In this section, we generalize some definitions, theorems, and results to normal curves in n-dimensional Euclidean space.

### Definition 1

Let $$\alpha :I\subset \mathbf{R} \rightarrow E^{n}$$, $$s\in I\rightarrow \alpha ( s )$$ be an arclength parameterized, n times continuously differentiable curve. α is a normal curve in $$E^{n}$$, if the orthogonal complement of $$T ( s )$$ involve a fixed point. The position vector of a normal curve in $$E^{n}$$ is

$$\alpha ( s ) =\lambda ( s ) N ( s ) +\sum_{i=1}^{n-2} \mu _{i} ( s ) B_{i} ( s ) ,$$
(2)

where we have some differentiable functions λ and $$\mu _{i}$$ ($$1 \leq i\leq n-2$$) of $$s\in I\subset \mathbf{R}$$.
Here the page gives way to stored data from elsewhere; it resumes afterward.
/-! ### bump -/

@[simp] theorem State.bump_pending {a n : Nat} : (s.bump a n).pending = s.pending := State.setReg_pending
@[simp] theorem State.bump_answer {a n : Nat} : (s.bump a n).answer = s.answer := State.setReg_answer
@[simp] theorem State.bump_drawn {a n : Nat} : (s.bump a n).drawn = s.drawn := State.setReg_drawn
@[simp] theorem State.bump_time {a n : Nat} : (s.bump a n).time = s.time := State.setReg_time
@[simp] theorem State.bump_vfRegs {a n : Nat} : (s.bump a n).vfRegs = s.vfRegs := State.setReg_vfRegs
@[simp] theorem State.bump_latches {a n : Nat} : (s.bump a n).latches = s.latches := State.setReg_latches
@[simp] theorem State.bump_heldLow {a n : Nat} : (s.bump a n).heldLow = s.heldLow := State.setReg_heldLow
@[simp] theorem State.bump_tiles {a n : Nat} : (s.bump a n).tiles = s.tiles := State.setReg_tiles
@[simp] theorem State.bump_store {a n : Nat} : (s.bump a n).store = s.store := State.setReg_store
@[simp] theorem State.bump_nets {a n : Nat} : (s.bump a n).nets = s.nets := State.setReg_nets
@[simp] theorem State.bump_seams {a n : Nat} : (s.bump a n).seams = s.seams := State.setReg_seams
@[simp] theorem State.bump_polders {a n : Nat} : (s.bump a n).polders = s.polders := State.setReg_polders
@[simp] theorem State.bump_clients {a n : Nat} : (s.bump a n).clients = s.clients := State.setReg_clients
@[simp] theorem State.bump_conservators {a n : Nat} : (s.bump a n).conservators = s.conservators := State.setReg_conservators
@[simp] theorem State.bump_channels {a n : Nat} : (s.bump a n).channels = s.channels := State.setReg_channels
@[simp] theorem State.bump_hif {a n : Nat} : (s.bump a n).hif = s.hif := State.setReg_hif
@[simp] theorem State.bump_links {a n : Nat} : (s.bump a n).links = s.links := State.setReg_links
@[simp] theorem State.bump_power {a n : Nat} : (s.bump a n).power = s.power := State.setReg_power
@[simp] theorem State.bump_board {a n : Nat} : (s.bump a n).board = s.board := State.setReg_board
@[simp] theorem State.bump_boot {a n : Nat} : (s.bump a n).boot = s.boot := State.setReg_boot
@[simp] theorem State.bump_journal {a n : Nat} : (s.bump a n).journal = s.journal := State.setReg_journal
@[simp] theorem State.bump_spares {a n : Nat} : (s.bump a n).spares = s.spares := State.setReg_spares
@[simp] theorem State.bump_at_now {a n : Nat} {dom : Nat} : (s.bump a n).now dom = s.now dom := State.setReg_at_now
@[simp] theorem State.bump_at_tile {a n : Nat} {k : Nat} : (s.bump a n).tile k = s.tile k := State.setReg_at_tile
@[simp] theorem State.bump_at_pld {a n : Nat} {k : Nat} : (s.bump a n).pld k = s.pld k := State.setReg_at_pld
@[simp] theorem State.bump_at_chan {a n : Nat} {k : Nat} : (s.bump a n).chan k = s.chan k := State.setReg_at_chan
@[simp] theorem State.bump_at_cns {a n : Nat} {k : Nat} : (s.bump a n).cns k = s.cns k := State.setReg_at_cns
@[simp] theorem State.bump_at_client {a n : Nat} {j : Nat} : (s.bump a n).client j = s.client j := State.setReg_at_client
@[simp] theorem State.bump_at_seam {a n : Nat} {k : Nat} : (s.bump a n).seam k = s.seam k := State.setReg_at_seam
@[simp] theorem State.bump_at_port {a n : Nat} {k : Nat} : (s.bump a n).port k = s.port k := State.setReg_at_port
@[simp] theorem State.bump_at_die {a n : Nat} {k : Nat} : (s.bump a n).die k = s.die k := State.setReg_at_die
@[simp] theorem State.bump_at_vfReg {a n : Nat} {k o : Nat} : (s.bump a n).vfReg k o = s.vfReg k o := State.setReg_at_vfReg
@[simp] theorem State.bump_at_rowOwner {a n : Nat} {row : Nat} : (s.bump a n).rowOwner row = s.rowOwner row := State.setReg_at_rowOwner
@[simp] theorem State.bump_at_tileOwner {a n : Nat} {k : Nat} : (s.bump a n).tileOwner k = s.tileOwner k := State.setReg_at_tileOwner

/-! ### bumpSat -/

@[simp] theorem State.bumpSat_pending {a n : Nat} : (s.bumpSat a n).pending = s.pending := State.setReg_pending
@[simp] theorem State.bumpSat_answer {a n : Nat} : (s.bumpSat a n).answer = s.answer := State.setReg_answer
@[simp] theorem State.bumpSat_drawn {a n : Nat} : (s.bumpSat a n).drawn = s.drawn := State.setReg_drawn
@[simp] theorem State.bumpSat_time {a n : Nat} : (s.bumpSat a n).time = s.time := State.setReg_time
@[simp] theorem State.bumpSat_vfRegs {a n : Nat} : (s.bumpSat a n).vfRegs = s.vfRegs := State.setReg_vfRegs
@[simp] theorem State.bumpSat_latches {a n : Nat} : (s.bumpSat a n).latches = s.latches := State.setReg_latches
@[simp] theorem State.bumpSat_heldLow {a n : Nat} : (s.bumpSat a n).heldLow = s.heldLow := State.setReg_heldLow
@[simp] theorem State.bumpSat_tiles {a n : Nat} : (s.bumpSat a n).tiles = s.tiles := State.setReg_tiles
@[simp] theorem State.bumpSat_store {a n : Nat} : (s.bumpSat a n).store = s.store := State.setReg_store
@[simp] theorem State.bumpSat_nets {a n : Nat} : (s.bumpSat a n).nets = s.nets := State.setReg_nets
@[simp] theorem State.bumpSat_seams {a n : Nat} : (s.bumpSat a n).seams = s.seams := State.setReg_seams
@[simp] theorem State.bumpSat_polders {a n : Nat} : (s.bumpSat a n).polders = s.polders := State.setReg_polders
@[simp] theorem State.bumpSat_clients {a n : Nat} : (s.bumpSat a n).clients = s.clients := State.setReg_clients
@[simp] theorem State.bumpSat_conservators {a n : Nat} : (s.bumpSat a n).conservators = s.conservators := State.setReg_conservators
@[simp] theorem State.bumpSat_channels {a n : Nat} : (s.bumpSat a n).channels = s.channels := State.setReg_channels
@[simp] theorem State.bumpSat_hif {a n : Nat} : (s.bumpSat a n).hif = s.hif := State.setReg_hif
@[simp] theorem State.bumpSat_links {a n : Nat} : (s.bumpSat a n).links = s.links := State.setReg_links
@[simp] theorem State.bumpSat_power {a n : Nat} : (s.bumpSat a n).power = s.power := State.setReg_power
@[simp] theorem State.bumpSat_board {a n : Nat} : (s.bumpSat a n).board = s.board := State.setReg_board
@[simp] theorem State.bumpSat_boot {a n : Nat} : (s.bumpSat a n).boot = s.boot := State.setReg_boot
@[simp] theorem State.bumpSat_journal {a n : Nat} : (s.bumpSat a n).journal = s.journal := State.setReg_journal
@[simp] theorem State.bumpSat_spares {a n : Nat} : (s.bumpSat a n).spares = s.spares := State.setReg_spares
@[simp] theorem State.bumpSat_at_now {a n : Nat} {dom : Nat} : (s.bumpSat a n).now dom = s.now dom := State.setReg_at_now
@[simp] theorem State.bumpSat_at_tile {a n : Nat} {k : Nat} : (s.bumpSat a n).tile k = s.tile k := State.setReg_at_tile
@[simp] theorem State.bumpSat_at_pld {a n : Nat} {k : Nat} : (s.bumpSat a n).pld k = s.pld k := State.setReg_at_pld
@[simp] theorem State.bumpSat_at_chan {a n : Nat} {k : Nat} : (s.bumpSat a n).chan k = s.chan k := State.setReg_at_chan
@[simp] theorem State.bumpSat_at_cns {a n : Nat} {k : Nat} : (s.bumpSat a n).cns k = s.cns k := State.setReg_at_cns
@[simp] theorem State.bumpSat_at_client {a n : Nat} {j : Nat} : (s.bumpSat a n).client j = s.client j := State.setReg_at_client
@[simp] theorem State.bumpSat_at_seam {a n : Nat} {k : Nat} : (s.bumpSat a n).seam k = s.seam k := State.setReg_at_seam
@[simp] theorem State.bumpSat_at_port {a n : Nat} {k : Nat} : (s.bumpSat a n).port k = s.port k := State.setReg_at_port
@[simp] theorem State.bumpSat_at_die {a n : Nat} {k : Nat} : (s.bumpSat a n).die k = s.die k := State.setReg_at_die
@[simp] theorem State.bumpSat_at_vfReg {a n : Nat} {k o : Nat} : (s.bumpSat a n).vfReg k o = s.vfReg k o := State.setReg_at_vfReg
@[simp] theorem State.bumpSat_at_rowOwner {a n : Nat} {row : Nat} : (s.bumpSat a n).rowOwner row = s.rowOwner row := State.setReg_at_rowOwner
@[simp] theorem State.bumpSat_at_tileOwner {a n : Nat} {k : Nat} : (s.bumpSat a n).tileOwner k = s.tileOwner k := State.setReg_at_tileOwner
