theorem witness_SharedSequencesTakeTurns :
    (∀ k ∈ [false, true], let s := slotIs 18 0 { (default : Slot) with running := k } (reducing .reducing (fun g => { g with opened := [(1, 0)] }) id)
     s.Wf ∧ (s.pld 0).state = .running ∧ (s.pld 0).train.phase = .reducing ∧ (s.slot 18 0).running = k ∧ (s.slot 18 0).remote = false ∧
       (k = false → s.startTurn 18 0 s.redReady = true) ∧ s.nextHome 0 = some (0, 1)) ∧
    (∀ k ∈ [(false, []), (false, [outMsg]), (true, [])], let s := sendingHome k.1 k.2
     s.Wf ∧ s.nextHome 0 = some (0, 1) ∧ (s.slot 18 0).out = k.2 ∧ s.slotCredit 0 (((s.pld 0).red.group 0).addr 1) = 0 ∧
       s.egress (((s.pld 0).red.group 0).addr 1).toNat = if k.1 then .by_ 4 else .here) ∧
    (∀ o ∈ [[], [outMsg]], let s := sealing o
     s.Wf ∧ s.sealable 0 0 = some grad3 ∧ (s.pld 0).state = .running ∧ (s.slot 18 0).running = true ∧ (s.slot 18 0).out = o ∧
       (s.sealUnits 0 grad3 ((s.pld 0).crest grad3 - 62) [] (grad3.slice 0 2)).1.isSome = true ∧
       ∀ h ∈ ((s.pld 0).red.group 0).others, s.egress (((s.pld 0).red.group 0).addr h).toNat = .here) ∧
    (∀ k ∈ [false, true], let s := hostTurn k
     s.Wf ∧ s.startTurn 16 0 (s.hostReady 16) = true ∧ (s.slot 16 1).running = true ∧ (s.slot 16 0).parked = k ∧
       ∃ r ∈ s.store.reqs, s.findReq r.id = some r ∧
         if k then (s.slot 16 0).cur = some r.id ∧ r.stage = .landed else (match s.hostWork 16 0 with | some (.request r') => r' == r | _ => false) = true) := by
  refine ⟨?_, ?_, ?_, ?_⟩
  rotate_left
  · intro k h
    simp only [List.mem_cons, List.not_mem_nil, or_false] at h
    rcases h with rfl | rfl | rfl <;> exact meets (by decide +kernel)
  all_goals
    (intro k h; simp only [List.mem_cons, List.not_mem_nil, or_false] at h; rcases h with rfl | rfl <;> exact meets (by decide +kernel))

/-- Both tokens of the step have come, with the flags of the second, and its largest exponent. -/
def complete2 (flags : Nat) (e : Int) (f : Polder → Polder) : State :=
  let tok (i : Nat) : Token := { slice := i, tensor := 9, flags := if i = 1 then flags else 0, maxExp := if i = 1 then e else -32768, finals := 0, under := 0, nonfin := 0, ovtElems := 0 }
  let s := reducing .reducing id (fun r => { r with tokens := [tok 0, tok 1], complete := [9] })
  { s with
    polders := [(0, f (s.pld 0))]
    conservators := [(0, { (default : Conservator) with running := some 0, holding := true })] }

theorem witness_StepVerdicts :
    ∀ k ∈ [(0, 0), (1, 0), (2, 0), (4, 0), (0, (287 : Int)), (0, 288)], ∀ l ∈ [9#32, 0xFFFFFFFF#32],
      let s := complete2 k.1 k.2 (fun x => { x with cat := { x.cat with lossTensor := l, action := 2 } })
      s.Wf ∧ (s.pld 0).state = .running ∧ (s.pld 0).cat.kind = 0 ∧ (s.pld 0).train.phase = .reducing ∧ (s.pld 0).train.verdict = none ∧
        (∀ e ∈ s.nets.events, e.polder ≠ 0) ∧ (s.pld 0).allComplete = true ∧ s.contributed 0 = true ∧ (s.pld 0).cat.monitorOn = decide (l = 9) ∧ (s.pld 0).candidate grad3 = max k.2 0 ∧ (s.cns 0).running = some 0 := by
  intro k h l h'
  simp only [List.mem_cons, List.not_mem_nil, or_false] at h h'
  rcases h with rfl | rfl | rfl | rfl | rfl | rfl <;> rcases h' with rfl | rfl <;> exact meets (by decide +kernel)

def verdictOf (skip hold : Bool) (loss : Option Word) : Verdict := { (default : Verdict) with skip := skip, hold := hold, loss := loss }

/-- The step's verdict stands; no conservator has a descriptor of the polder. -/
def decided (v : Verdict) (l : Word) : State :=
  complete2 0 0 (fun x => { x with cat := { x.cat with lossTensor := l }, train := { x.train with verdict := some v, phase := if v.skip then .evaluating else .updating } })

theorem witness_StepCommits :
    ∀ v ∈ [verdictOf false false none, verdictOf false false (some 0x40000000), verdictOf false false (some 0x7F800000), verdictOf true true (some 0x40000000),
        verdictOf true false none], ∀ l ∈ [9#32, 0xFFFFFFFF#32], let s := decided v l
      s.Wf ∧ (s.pld 0).state = .running ∧ (s.pld 0).train.verdict = some v ∧ s.updated 0 = true ∧ s.queuesOn 0 = false ∧
        (s.pld 0).cat.monitorOn = decide (l = 9) := by
  intro k h l h'
  simp only [List.mem_cons, List.not_mem_nil, or_false] at h h'
  rcases h with rfl | rfl | rfl | rfl | rfl <;> rcases h' with rfl | rfl <;> exact meets (by decide +kernel)
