-- ==== Sys2Proof/Machine/Transact.lean ====
section
/-! DEFINITION. The transaction function `Transact(Q)` (10_state.md R38, normative) and the commands it calls
(41_round_engine.md R120, R121, 43_block_pipeline.md R170, R173), on byte sequences, with no State; and the step counts
of 70_reset_and_hazards.md R244. That the engine's steps reach exactly this response is R39. -/

namespace Sys2Proof.Machine

/-- The message in 8-byte steps, each read as two words (R104, R164); fewer than 8 bytes make no block. -/
def blocksOf : List Byte → List Block
  | a :: b :: c :: d :: e :: f :: g :: h :: rest => ⟨word4 a b c d, word4 e f g h⟩ :: blocksOf rest
  | _ => []

/-- Block outputs in input order (R105, R166). -/
def bytesOfBlocks (bs : List Block) : List Byte := bs.flatMap bytesOfBlock

/-- `Pad(m) = m ++ rep(PADLEN, PADLEN)` (R162). -/
def padMessage (m : List Byte) : List Byte := m ++ padBytes (padLenOf m.length)

/-- ECB encrypt of every block (R141, R171). -/
def ecbEncrypt (k : Key) (bs : List Block) : List Block := bs.map (encipher k)

/-- ECB decrypt of every block (R142, R174). -/
def ecbDecrypt (k : Key) (bs : List Block) : List Block := bs.map (decipher k)

/-- CBC encrypt (R144, R147): `Cᵢ = E(Pᵢ ^ Cᵢ₋₁)`. -/
def cbcEncrypt (k : Key) : Block → List Block → List Block
  | _, [] => []
  | iv, p :: ps => encipher k (xorBlock p iv) :: cbcEncrypt k (encipher k (xorBlock p iv)) ps

/-- CBC decrypt (R145, R147): `Pᵢ = D(Cᵢ) ^ Cᵢ₋₁`. -/
def cbcDecrypt (k : Key) : Block → List Block → List Block
  | _, [] => []
  | iv, c :: cs => xorBlock (decipher k c) iv :: cbcDecrypt k c cs

/-- The bytes an encrypt enciphers (R162, R170). -/
def encryptInput (skip : Bool) (m : List Byte) : List Byte := if skip then m else padMessage m

/-- `Unpad()` (R167) on the deciphered bytes. -/
def unpad (out : List Byte) : Except Error (List Byte) :=
  match out.getLast? with
  | none => .error ⟨.badPadding, noByteInfo⟩
  | some p =>
    match padError p out.length with
    | some e => .error e
    | none => .ok (out.take (out.length - p.toNat))

/-- The end of a decrypt (R173): the bytes as they are with SKIP_PADDING, else unpadded. -/
def decryptOutput (skip : Bool) (out : List Byte) : Except Error (List Byte) :=
  if skip then .ok out else unpad out

/-- EncipherBlockCmd (R120), DecipherBlockCmd (R121), EncryptCmd (R170), DecryptCmd (R173) under a key; none where the
payload is not of the length the checks of R203 ask for. -/
def commandOutput (k : Key) (q : Request) : Instr → Option (Except Error (List Byte))
  | .encipher => (blockOfBytes q.data).map fun b => .ok (bytesOfBlock (encipher k b))
  | .decipher => (blockOfBytes q.data).map fun b => .ok (bytesOfBlock (decipher k b))
  | .encryptEcb skip => some (.ok (bytesOfBlocks (ecbEncrypt k (blocksOf (encryptInput skip q.data)))))
  | .encryptCbc skip ivp =>
    (ivOf ivp q).map fun iv => .ok (bytesOfBlocks (cbcEncrypt k iv (blocksOf (encryptInput skip q.data))))
  | .decryptEcb skip => some (decryptOutput skip (bytesOfBlocks (ecbDecrypt k (blocksOf q.data))))
  | .decryptCbc skip ivp =>
    (ivOf ivp q).map fun iv => decryptOutput skip (bytesOfBlocks (cbcDecrypt k iv (blocksOf q.data)))

/-- The response of an error (R38, R205). -/
def errorResponse (e : Error) : Response :=
  { status := e.kind.code.setWidth 32, errInfo := e.info, outLen := 0, out := [] }

/-- The response of a success (R38, R180). -/
def okResponse (out : List Byte) : Response :=
  { status := 0, errInfo := 0, outLen := BitVec.ofNat 32 out.length, out := out }

/-- The response to a command's result (R38). -/
def responseOf : Except Error (List Byte) → Response
  | .error e => errorResponse e
  | .ok out => okResponse out

/-- What a validated request computes: none where the word is no command or a payload is not of its length, which no
well-formed request that passes R203 has. -/
def commandResult (q : Request) : Option (Except Error (List Byte)) :=
  match decode q.cmd with
  | .instr i =>
    match keyOfBytes q.key with
    | some k => commandOutput k q i
    | none => none
  | .illegal _ => none
  | .unsupported _ => none

/-- `Transact(Q)` (R38), with MAX_MSG_BYTES as its argument. It is total on the requests that can be latched, which are
well formed (R35); on others it may have no answer. -/
def transact (cap : Nat) (q : Request) : Option Response :=
  match validate cap q with
  | some e => some (errorResponse e)
  | none => (commandResult q).map responseOf

/-- NB of a command on n data bytes (R163; 1 for the block commands, R122). -/
def blocksFor (n : Nat) : Instr → Nat
  | .encipher => 1
  | .decipher => 1
  | .encryptEcb skip => blockCount (!skip) n
  | .encryptCbc skip _ => blockCount (!skip) n
  | .decryptEcb _ => blockCount false n
  | .decryptCbc _ _ => blockCount false n

/-- The engine steps of a command that passes VALIDATE (R244), from the accept step to the step that enters RESPOND. -/
def successSteps (n : Nat) (failed : Bool) : Instr → Nat
  | .encipher => 37
  | .decipher => 37
  | .encryptEcb skip => 4 + 34 * blockCount (!skip) n
  | .encryptCbc skip _ => 4 + 34 * blockCount (!skip) n
  | .decryptEcb skip => (if skip || failed then 4 else 5) + 34 * blockCount false n
  | .decryptCbc skip _ => (if skip || failed then 4 else 5) + 34 * blockCount false n

/-- The step count of a transaction (R244): 2 for an error in VALIDATE, else by the command. -/
def stepCount (cap : Nat) (q : Request) : Nat :=
  match validate cap q with
  | some _ => 2
  | none =>
    match decode q.cmd with
    | .instr i =>
      match commandResult q with
      | some (.error _) => successSteps q.dataLen.toNat true i
      | some (.ok _) => successSteps q.dataLen.toNat false i
      | none => 0
    | .illegal _ => 2
    | .unsupported _ => 2

end Sys2Proof.Machine
end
Let α be an arc length parameterized normal curve in n-dimensional Euclidean space. By taking the derivative of (2) with respect to s, we obtain the following statement:

$$\alpha ^{\prime} ( s ) =\lambda ^{\prime} ( s ) N ( s ) +\lambda ( s ) N^{\prime} ( s ) +\sum_{i=1}^{n-2} \bigl( \mu _{i}^{\prime} ( s ) B_{i} ( s ) +\mu _{i} ( s ) B_{i}^{\prime} ( s ) \bigr) .$$

By using the Serret–Frenet formulas given with (1) for the curve in the n-dimensional Euclidean space, we get

\begin{aligned} T ( s ) =& \bigl( -\lambda ( s ) \kappa _{1} ( s ) \bigr) T ( s ) + \bigl( \lambda ^{\prime} ( s ) -\mu _{1} ( s ) \kappa _{2} ( s ) \bigr) N ( s ) \\ &{}+\sum_{i=1}^{n-3} \bigl( \mu _{i}^{\prime} ( s ) +\mu _{i-1} ( s ) \kappa _{i+1} ( s ) -\mu _{i+1} ( s ) \kappa _{i+2} ( s ) \bigr) B_{i} ( s ) \\ &{}+ \bigl( \mu _{n-2}^{\prime} ( s ) +\mu _{n-3} ( s ) \kappa _{n-1} ( s ) \bigr) B_{n-2} ( s ) . \end{aligned}

If the mutual coefficients of the vector fields are matched in this last expression, the following statements can be written easily:

\begin{aligned}& -\lambda ( s ) \kappa _{1} ( s ) =1, \end{aligned}
(3)
\begin{aligned}& \lambda ^{\prime} ( s ) -\mu _{1} ( s ) \kappa _{2} ( s ) =0, \end{aligned}
(4)
\begin{aligned}& \mu _{1}^{\prime} ( s ) +\lambda ( s ) \kappa _{2} ( s ) -\mu _{2} ( s ) \kappa _{3} ( s ) =0, \end{aligned}
(5)
\begin{aligned}& \mu _{i}^{\prime} ( s ) +\mu _{i-1} ( s ) \kappa _{i+1} ( s ) -\mu _{i+1} ( s ) \kappa _{i+2} ( s ) =0, \quad 2\leq i\leq n-3, \end{aligned}
(6)
\begin{aligned}& \mu _{n-2}^{\prime} ( s ) +\mu _{n-3} ( s ) \kappa _{n-1} ( s ) =0. \end{aligned}
(7)

The above statements contain $$( n-1 )$$ curvature functions. The coefficient functions λ and $$\mu _{i}$$, $$1\leq i\leq n-2$$, in the position vector of the normal curve can be found with the help of these $$( n-1 )$$ curvature functions. From (3), we can find the following first coefficient function:

$$\lambda ( s ) =-\frac{1}{\kappa _{1} ( s ) } .$$
(8)

When the coefficient function (8) is used in Eq. (4), the other coefficient function is as follows:

$$\mu _{1} ( s ) =-\frac{1}{\kappa _{2} ( s ) } \biggl( \frac{1}{\kappa _{1} ( s ) } \biggr) ^{\prime}.$$
(9)

The coefficient functions are given similarly with the help of the related coefficient functions.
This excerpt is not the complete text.